**Stored items**
----

-- ==== Sys2Proof/Tests/Slice0.lean ====
section
/-! SUPPORT. Tests: words of the spec and what they decode to, ill-formed terms, single steps, and a witness for the hypotheses of
every statement. -/

set_option Elab.async false
set_option linter.unusedVariables false

namespace Sys2Proof.Tests
open Sys2Proof Sys2Proof.Machine Sys2Proof.Claims

/-! ## Decoding -/

/-- A register without modifiers. -/
abbrev rg (r : Reg) : Opnd := .reg r false false
def base : Args :=
  { ty := .b32, ga := ⟨false, 7⟩, gb := ⟨false, 7⟩, gc := false, sos := false, yld := false, hint := 0, ch := 0, fmt := .R, d := ⟨.none, false, 0⟩,
    s0 := .none, s1 := .none, s2 := .none, s3 := .none, imm := 0, off := 0, ord := 0, scope := 0, space := 0, aux := 0, boff := 0, bh := 0, sub := 0 }
def reads (p : IWord × Instr) : Bool := (match decode true p.1 with | .ok i => i == p.2 | .error _ => false) && wfInstr p.2 && encode p.2 == p.1

theorem test_decode_control : [
    (parcels 0x001CC000 0x00000000 0x00000000, Instr.nop { base with ga := ⟨false, 3⟩ }),
    (parcels 0xC01E4001 0x0C000000 0x04000000, Instr.bra { base with ga := ⟨true, 1⟩, fmt := .X, boff := 3, bh := 1 }),
    (parcels 0xC01DC002 0x00040000 0x08000000, Instr.brx { base with fmt := .X, s0 := rg (.v 4), bh := 2 }),
    (parcels 0xC01DC003 0x1400000C 0x00000000, Instr.call { base with fmt := .X, aux := 12, boff := 5 }),
    (parcels 0xC01DC004 0x0083C010 0x00000000, Instr.callx { base with fmt := .X, s0 := rg (.a 3), aux := 16 }),
    (parcels 0xC01C8005 0x00000000 0x00000000, Instr.ret { base with ga := ⟨false, 2⟩, fmt := .X }),
    (parcels 0x0031C006 0x00000000 0x00000000, Instr.exit { base with gb := ⟨true, 4⟩ }),
    (parcels 0x001DC007 0x00000000 0x00000000, Instr.yield base),
    (parcels 0x001DC008 0x00000000 0x00000000, Instr.regang base),
    (parcels 0x401DC009 0x94000000 0x00000000, Instr.trap { base with fmt := .I, imm := 0x25 }),
    (parcels 0x401C400A 0x1C000000 0x00000000, Instr.bkpt { base with ga := ⟨false, 1⟩, fmt := .I, imm := 0x7 }),
    (parcels 0xC01DC00B 0x0006C003 0x10000000, Instr.ipref { base with fmt := .X, s0 := rg (.s 6), aux := 3, sub := 1 }),
    (parcels 0x001DC00C 0x00000000 0x00000000, Instr.ifence base)
    ].all reads = true := by decide +kernel

theorem test_decode_integer : [
    (parcels 0x001DC480 0x30020404 0x00000010, Instr.iadd { base with ty := .s32, d := ⟨rg (.v 1), true, 0⟩, s0 := rg (.v 2), s1 := .reg (.v 3) true false }),
    (parcels 0x001DD081 0x4C82C207 0x00000000, Instr.isub { base with ty := .n64, d := ⟨rg (.a 1), false, 0⟩, s0 := rg (.a 2), s1 := rg (.s 4) }),
    (parcels 0x401DC882 0x2402400C 0x00000000, Instr.imul { base with ty := .n32, fmt := .I, d := ⟨rg (.v 3), false, 0⟩, s0 := rg (.o 2), imm := 0x9 }),
    (parcels 0x001DC483 0x30420104 0x00020400, Instr.imad { base with ty := .s32, d := ⟨rg (.x 1), false, 0⟩, s0 := rg (.x 2), s1 := rg (.v 3), s2 := .reg (.v 4) false true }),
    (parcels 0x001DCC84 0x60040008 0x00000000, Instr.imulhi { base with ty := .s64, d := ⟨rg (.v 2), false, 0⟩, s0 := rg (.v 4), s1 := rg (.v 6) }),
    (parcels 0x001DC485 0x30020004 0x00400000, Instr.idiv { base with ty := .s32, d := ⟨rg (.v 1), false, 0⟩, s0 := rg (.v 2), s1 := rg (.v 3), s3 := rg (.v 4) }),
    (parcels 0x001DC886 0x08020004 0x00000000, Instr.imin { base with ty := .n32, d := ⟨rg (.v 1), false, 0⟩, s0 := rg (.v 2), s1 := rg (.l 0) }),
    (parcels 0x001DCC87 0xC00A0020 0x00000000, Instr.imax { base with ty := .s64, d := ⟨rg (.v 8), false, 0⟩, s0 := rg (.v 10), s1 := rg (.v 12) }),
    (parcels 0x001DC488 0x00020404 0x00000000, Instr.iabs { base with ty := .s32, d := ⟨rg (.v 1), true, 0⟩, s0 := rg (.v 2) })
    ].all reads = true := by decide +kernel

theorem test_decode_logic : [
    (parcels 0x001DC089 0x30020004 0x00000000, Instr.and { base with d := ⟨rg (.v 1), false, 0⟩, s0 := rg (.v 2), s1 := rg (.v 3) }),
    (parcels 0x401DC08A 0x00020004 0x03FC03FC, Instr.or { base with fmt := .I, d := ⟨rg (.v 1), false, 0⟩, s0 := rg (.v 2), imm := 0xFF00FF00 }),
    (parcels 0x001DF88B 0xFC040008 0x0000000F, Instr.xor { base with ty := .b64, d := ⟨rg (.v 2), false, 0⟩, s0 := rg (.v 4), s1 := rg .zero }),
    (parcels 0x001DC08C 0x30020004 0x0E800400, Instr.lop3 { base with d := ⟨rg (.v 1), false, 0⟩, s0 := rg (.v 2), s1 := rg (.v 3), s2 := rg (.v 4), s3 := .code 232 }),
    (parcels 0x001DC48D 0x30020404 0x00000000, Instr.shl { base with ty := .s32, d := ⟨rg (.v 1), true, 0⟩, s0 := rg (.v 2), s1 := rg (.v 3) }),
    (parcels 0x401DC08E 0x10020004 0x00000000, Instr.shr { base with fmt := .I, d := ⟨rg (.v 1), false, 0⟩, s0 := rg (.v 2), imm := 0x4 }),
    (parcels 0x001DCC8F 0x70040008 0x00000000, Instr.sar { base with ty := .s64, d := ⟨rg (.v 2), false, 0⟩, s0 := rg (.v 4), s1 := rg (.v 7) }),
    (parcels 0x001DC090 0x30020004 0x00100400, Instr.shf { base with d := ⟨rg (.v 1), false, 0⟩, s0 := rg (.v 2), s1 := rg (.v 3), s2 := rg (.v 4), s3 := .code 1 }),
    (parcels 0x001DC491 0x30020004 0x00000400, Instr.bfe { base with ty := .s32, d := ⟨rg (.v 1), false, 0⟩, s0 := rg (.v 2), s1 := rg (.v 3), s2 := rg (.v 4) }),
    (parcels 0x001DC092 0x30020004 0x00500400, Instr.bfi { base with d := ⟨rg (.v 1), false, 0⟩, s0 := rg (.v 2), s1 := rg (.v 3), s2 := rg (.v 4), s3 := rg (.v 5) }),
    (parcels 0x001DF893 0x00020004 0x00000000, Instr.popc { base with ty := .b64, d := ⟨rg (.v 1), false, 0⟩, s0 := rg (.v 2) }),
    (parcels 0x001DC094 0x01020004 0x00000000, Instr.clz { base with d := ⟨rg (.v 1), false, 0⟩, s0 := .reg (.v 2) true false }),
    (parcels 0x001DC095 0x00020004 0x00000000, Instr.brev { base with d := ⟨rg (.v 1), false, 0⟩, s0 := rg (.v 2) })
    ].all reads = true := by decide +kernel

theorem test_decode_select : [
    (parcels 0x441DC496 0x28020307 0x00000000, Instr.isetp { base with ty := .s32, hint := 2, fmt := .I, d := ⟨rg (.p 1), false, 0⟩, s0 := rg (.v 2), imm := 0xA }),
    (parcels 0x001DC097 0x30020004 0x0001C4C0, Instr.sel { base with d := ⟨rg (.v 1), false, 0⟩, s0 := rg (.v 2), s1 := rg (.v 3), s2 := .reg (.p 4) true false }),
    (parcels 0x001DF898 0x0008C20B 0x00000000, Instr.mov { base with ty := .b64, d := ⟨rg (.a 2), false, 0⟩, s0 := rg (.s 8) }),
    (parcels 0x401DCC99 0xFC000008 0x03FFFFFF, Instr.movi { base with ty := .s64, fmt := .I, d := ⟨rg (.v 2), false, 0⟩, imm := 0xFFFFFFFF }),
    (parcels 0x001DC89A 0x60040008 0x00000300, Instr.lea { base with ty := .n32, d := ⟨rg (.v 2), false, 0⟩, s0 := rg (.v 4), s1 := rg (.v 6), s2 := .code 3 }),
    (parcels 0x001DFC9B 0x2CC1C303 0x0800C7DC, Instr.plop { base with ty := .pred, d := ⟨rg (.p 0), false, 0⟩, s0 := rg (.p 1), s1 := .reg (.p 2) true false, s2 := rg .pt, s3 := .code 128 }),
    (parcels 0x001DC09C 0x00000004 0x00000000, Instr.p2s { base with d := ⟨rg (.v 1), false, 0⟩ }),
    (parcels 0x001DC09D 0x50010000 0x00000005, Instr.s2p { base with s0 := rg (.v 1), s1 := .code 85 }),
    (parcels 0x401DC09E 0x54020004 0x0000000C, Instr.shfl { base with fmt := .I, d := ⟨rg (.v 1), false, 0⟩, s0 := rg (.v 2), imm := 0x315 }),
    (parcels 0x001DC09F 0x30020004 0x00000000, Instr.lanewr { base with d := ⟨rg (.v 1), false, 0⟩, s0 := rg (.v 2), s1 := rg (.v 3) }),
    (parcels 0x001DC0A0 0x20C3C017 0x00000000, Instr.vote { base with d := ⟨rg (.s 5), false, 0⟩, s0 := rg (.p 3), s1 := .code 2 }),
    (parcels 0x001DC4A1 0x80010018 0x00000000, Instr.redux { base with ty := .s32, d := ⟨rg (.v 6), false, 0⟩, s0 := rg (.v 1), s1 := .code 8 })
    ].all reads = true := by decide +kernel

theorem test_decode_float : [
    (parcels 0x001DD500 0x32022C04 0x00000010, Instr.fadd { base with ty := .f32, d := ⟨rg (.v 1), true, 5⟩, s0 := .reg (.v 2) false true, s1 := .reg (.v 3) true false }),
    (parcels 0x401DDD01 0x00020004 0x000000F0, Instr.fmul { base with ty := .f16, fmt := .I, d := ⟨rg (.v 1), false, 0⟩, s0 := rg (.v 2), imm := 0x3C00 }),
    (parcels 0x001DD902 0x60040008 0x00000800, Instr.ffma { base with ty := .f64, d := ⟨rg (.v 2), false, 0⟩, s0 := rg (.v 4), s1 := rg (.v 6), s2 := rg (.v 8) }),
    (parcels 0x001DE103 0x30020004 0x00000000, Instr.fmin { base with ty := .bf16, d := ⟨rg (.v 1), false, 0⟩, s0 := rg (.v 2), s1 := rg (.v 3) }),
    (parcels 0x001DD504 0x30020404 0x00000000, Instr.fmax { base with ty := .f32, d := ⟨rg (.v 1), true, 0⟩, s0 := rg (.v 2), s1 := rg (.v 3) }),
    (parcels 0x001DDD20 0x30021004 0x00000000, Instr.faddPk { base with ty := .f16, d := ⟨rg (.v 1), false, 2⟩, s0 := rg (.v 2), s1 := rg (.v 3) }),
    (parcels 0x001DE121 0x30020004 0x00000000, Instr.fmulPk { base with ty := .bf16, d := ⟨rg (.v 1), false, 0⟩, s0 := rg (.v 2), s1 := rg (.v 3) }),
    (parcels 0x001DDD22 0x30020004 0x00000400, Instr.ffmaPk { base with ty := .f16, d := ⟨rg (.v 1), false, 0⟩, s0 := rg (.v 2), s1 := rg (.v 3), s2 := rg (.v 4) }),
    (parcels 0x001DE123 0x30020004 0x00000000, Instr.fminPk { base with ty := .bf16, d := ⟨rg (.v 1), false, 0⟩, s0 := rg (.v 2), s1 := rg (.v 3) }),
    (parcels 0x001DDD24 0x30020004 0x00000000, Instr.fmaxPk { base with ty := .f16, d := ⟨rg (.v 1), false, 0⟩, s0 := rg (.v 2), s1 := rg (.v 3) }),
    (parcels 0x001DD505 0x30020317 0x00000400, Instr.fsetp { base with ty := .f32, d := ⟨rg (.p 5), false, 0⟩, s0 := rg (.v 2), s1 := rg (.v 3), s2 := .code 4 }),
    (parcels 0x001DF506 0x50020004 0x00400301, Instr.fcvt { base with ty := .b8, d := ⟨rg (.v 1), false, 0⟩, s0 := rg (.v 2), s1 := .code 21, s2 := .code 3, s3 := rg (.v 4) }),
    (parcels 0x001DD507 0x40020004 0x00000000, Instr.frnd { base with ty := .f32, d := ⟨rg (.v 1), false, 0⟩, s0 := rg (.v 2), s1 := .code 4 }),
    (parcels 0x001DF508 0x00020004 0x00000200, Instr.fclass { base with ty := .b8, d := ⟨rg (.v 1), false, 0⟩, s0 := rg (.v 2), s2 := .code 2 }),
    (parcels 0x001DD909 0x00020020 0x00000000, Instr.rcp { base with ty := .f64, d := ⟨rg (.v 8), false, 0⟩, s0 := rg (.v 2) }),
    (parcels 0x001DD50A 0x00020004 0x00000000, Instr.rsq { base with ty := .f32, d := ⟨rg (.v 1), false, 0⟩, s0 := rg (.v 2) }),
    (parcels 0x001DD50B 0x00020004 0x00000000, Instr.sqrt { base with ty := .f32, d := ⟨rg (.v 1), false, 0⟩, s0 := rg (.v 2) }),
    (parcels 0x001DD50C 0x00020004 0x00000000, Instr.ex2 { base with ty := .f32, d := ⟨rg (.v 1), false, 0⟩, s0 := rg (.v 2) }),
    (parcels 0x001DD50D 0x02020004 0x00000000, Instr.lg2 { base with ty := .f32, d := ⟨rg (.v 1), false, 0⟩, s0 := .reg (.v 2) false true }),
    (parcels 0x001DD50E 0x00020004 0x00000000, Instr.sin { base with ty := .f32, d := ⟨rg (.v 1), false, 0⟩, s0 := rg (.v 2) }),
    (parcels 0x001DD50F 0x00020004 0x00000000, Instr.cos { base with ty := .f32, d := ⟨rg (.v 1), false, 0⟩, s0 := rg (.v 2) }),
    (parcels 0x001DD510 0x00020404 0x00000000, Instr.tanh { base with ty := .f32, d := ⟨rg (.v 1), true, 0⟩, s0 := rg (.v 2) })
    ].all reads = true := by decide +kernel

theorem test_decode_memory : [
    (parcels 0xA01DED80 0x00020018 0x0B7FFF00, Instr.ld { base with ty := .s8, ch := 2, fmt := .M, d := ⟨rg (.v 6), false, 0⟩, s0 := rg (.v 2), off := 65532, ord := 1, scope := 3, space := 1 }),
    (parcels 0x801DE981 0x50020000 0x10000200, Instr.st { base with ty := .n16, fmt := .M, s0 := rg (.v 2), s1 := rg (.v 5), off := 8, space := 2 }),
    (parcels 0x801DC182 0x00020011 0x10000000, Instr.ldx { base with fmt := .M, d := ⟨rg (.o 4), false, 0⟩, s0 := rg (.v 2), space := 2 }),
    (parcels 0x801DF983 0x80020000 0x00000000, Instr.stx { base with ty := .b64, fmt := .M, s0 := rg (.v 2), s1 := rg (.v 8) }),
    (parcels 0x801DD584 0x40020404 0x00800000, Instr.atomAdd { base with ty := .f32, fmt := .M, d := ⟨rg (.v 1), true, 0⟩, s0 := rg (.v 2), s1 := rg (.v 4), ord := 2 }),
    (parcels 0x801DC585 0x40020004 0x00000000, Instr.atomMin { base with ty := .s32, fmt := .M, d := ⟨rg (.v 1), false, 0⟩, s0 := rg (.v 2), s1 := rg (.v 4) }),
    (parcels 0x801DD186 0x60040008 0x00000000, Instr.atomMax { base with ty := .n64, fmt := .M, d := ⟨rg (.v 2), false, 0⟩, s0 := rg (.v 4), s1 := rg (.v 6) }),
    (parcels 0x801DC187 0x400203FF 0x00000000, Instr.atomAnd { base with fmt := .M, d := ⟨rg .zero, false, 0⟩, s0 := rg (.v 2), s1 := rg (.v 4) }),
    (parcels 0x801DC188 0x40020004 0x28000000, Instr.atomOr { base with fmt := .M, d := ⟨rg (.v 1), false, 0⟩, s0 := rg (.v 2), s1 := rg (.v 4), space := 5 }),
    (parcels 0x801DC189 0x40020004 0x00000000, Instr.atomXor { base with fmt := .M, d := ⟨rg (.v 1), false, 0⟩, s0 := rg (.v 2), s1 := rg (.v 4) }),
    (parcels 0x801DF98A 0x60040008 0x00000000, Instr.atomExch { base with ty := .b64, fmt := .M, d := ⟨rg (.v 2), false, 0⟩, s0 := rg (.v 4), s1 := rg (.v 6) }),
    (parcels 0x801DC18B 0x40020004 0x05000000, Instr.acas { base with fmt := .M, d := ⟨rg (.v 1), false, 0⟩, s0 := rg (.v 2), s1 := rg (.v 4), scope := 5 }),
    (parcels 0x801DC98C 0x40020000 0x18000000, Instr.redAdd { base with ty := .n32, fmt := .M, s0 := rg (.v 2), s1 := rg (.v 4), space := 3 }),
    (parcels 0x801DCD8D 0x40020000 0x00000000, Instr.redMin { base with ty := .s64, fmt := .M, s0 := rg (.v 2), s1 := rg (.v 4) }),
    (parcels 0x801DD58E 0x40020000 0x00000000, Instr.redMax { base with ty := .f32, fmt := .M, s0 := rg (.v 2), s1 := rg (.v 4) }),
    (parcels 0x801DC18F 0x40020000 0x00000000, Instr.redAnd { base with fmt := .M, s0 := rg (.v 2), s1 := rg (.v 4) }),
    (parcels 0x801DC190 0x40020000 0x00400000, Instr.redOr { base with fmt := .M, s0 := rg (.v 2), s1 := rg (.v 4), ord := 1 }),
    (parcels 0x801DC191 0x40020000 0x00000000, Instr.redXor { base with fmt := .M, s0 := rg (.v 2), s1 := rg (.v 4) }),
    (parcels 0x801DC192 0x00000000 0x06C00000, Instr.fence { base with fmt := .M, ord := 3, scope := 6 }),
    (parcels 0x801DC193 0x4002030B 0x00400000, Instr.waita { base with fmt := .M, d := ⟨rg (.p 2), false, 0⟩, s0 := rg (.v 2), s1 := rg (.v 4), ord := 1 }),
    (parcels 0x801DC194 0x00020000 0x33000000, Instr.pref { base with fmt := .M, s0 := rg (.v 2), scope := 3, space := 6 }),
    (parcels 0x801DC195 0x00020000 0x09000000, Instr.cctlWb { base with fmt := .M, d := ⟨.code 0, false, 0⟩, s0 := rg (.v 2), scope := 1, space := 1 }),
    (parcels 0x801DC195 0x00020004 0x03000000, Instr.cctlWbi { base with fmt := .M, d := ⟨.code 1, false, 0⟩, s0 := rg (.v 2), scope := 3 }),
    (parcels 0x801DC195 0x00FFC008 0x01000000, Instr.cctlIvc { base with fmt := .M, d := ⟨.code 2, false, 0⟩, s0 := rg .zero, scope := 1 }),
    (parcels 0x801DC195 0x0002000C 0x03000000, Instr.cctlUnclass { base with fmt := .M, d := ⟨.code 3, false, 0⟩, s0 := rg (.v 2), scope := 3 })
    ].all reads = true := by decide +kernel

----

**WHAT THE TASK ASKS**
Copy the lines above exactly, from the very first through the one containing "namespace Sys2Proof.Tests", and include no other line.

**RESPONSE FOR THIS EXERCISE**
-- ==== Sys2Proof/Tests/Slice0.lean ====
section
/-! SUPPORT. Tests: words of the spec and what they decode to, ill-formed terms, single steps, and a witness for the hypotheses of
every statement. -/

set_option Elab.async false
set_option linter.unusedVariables false

namespace Sys2Proof.Tests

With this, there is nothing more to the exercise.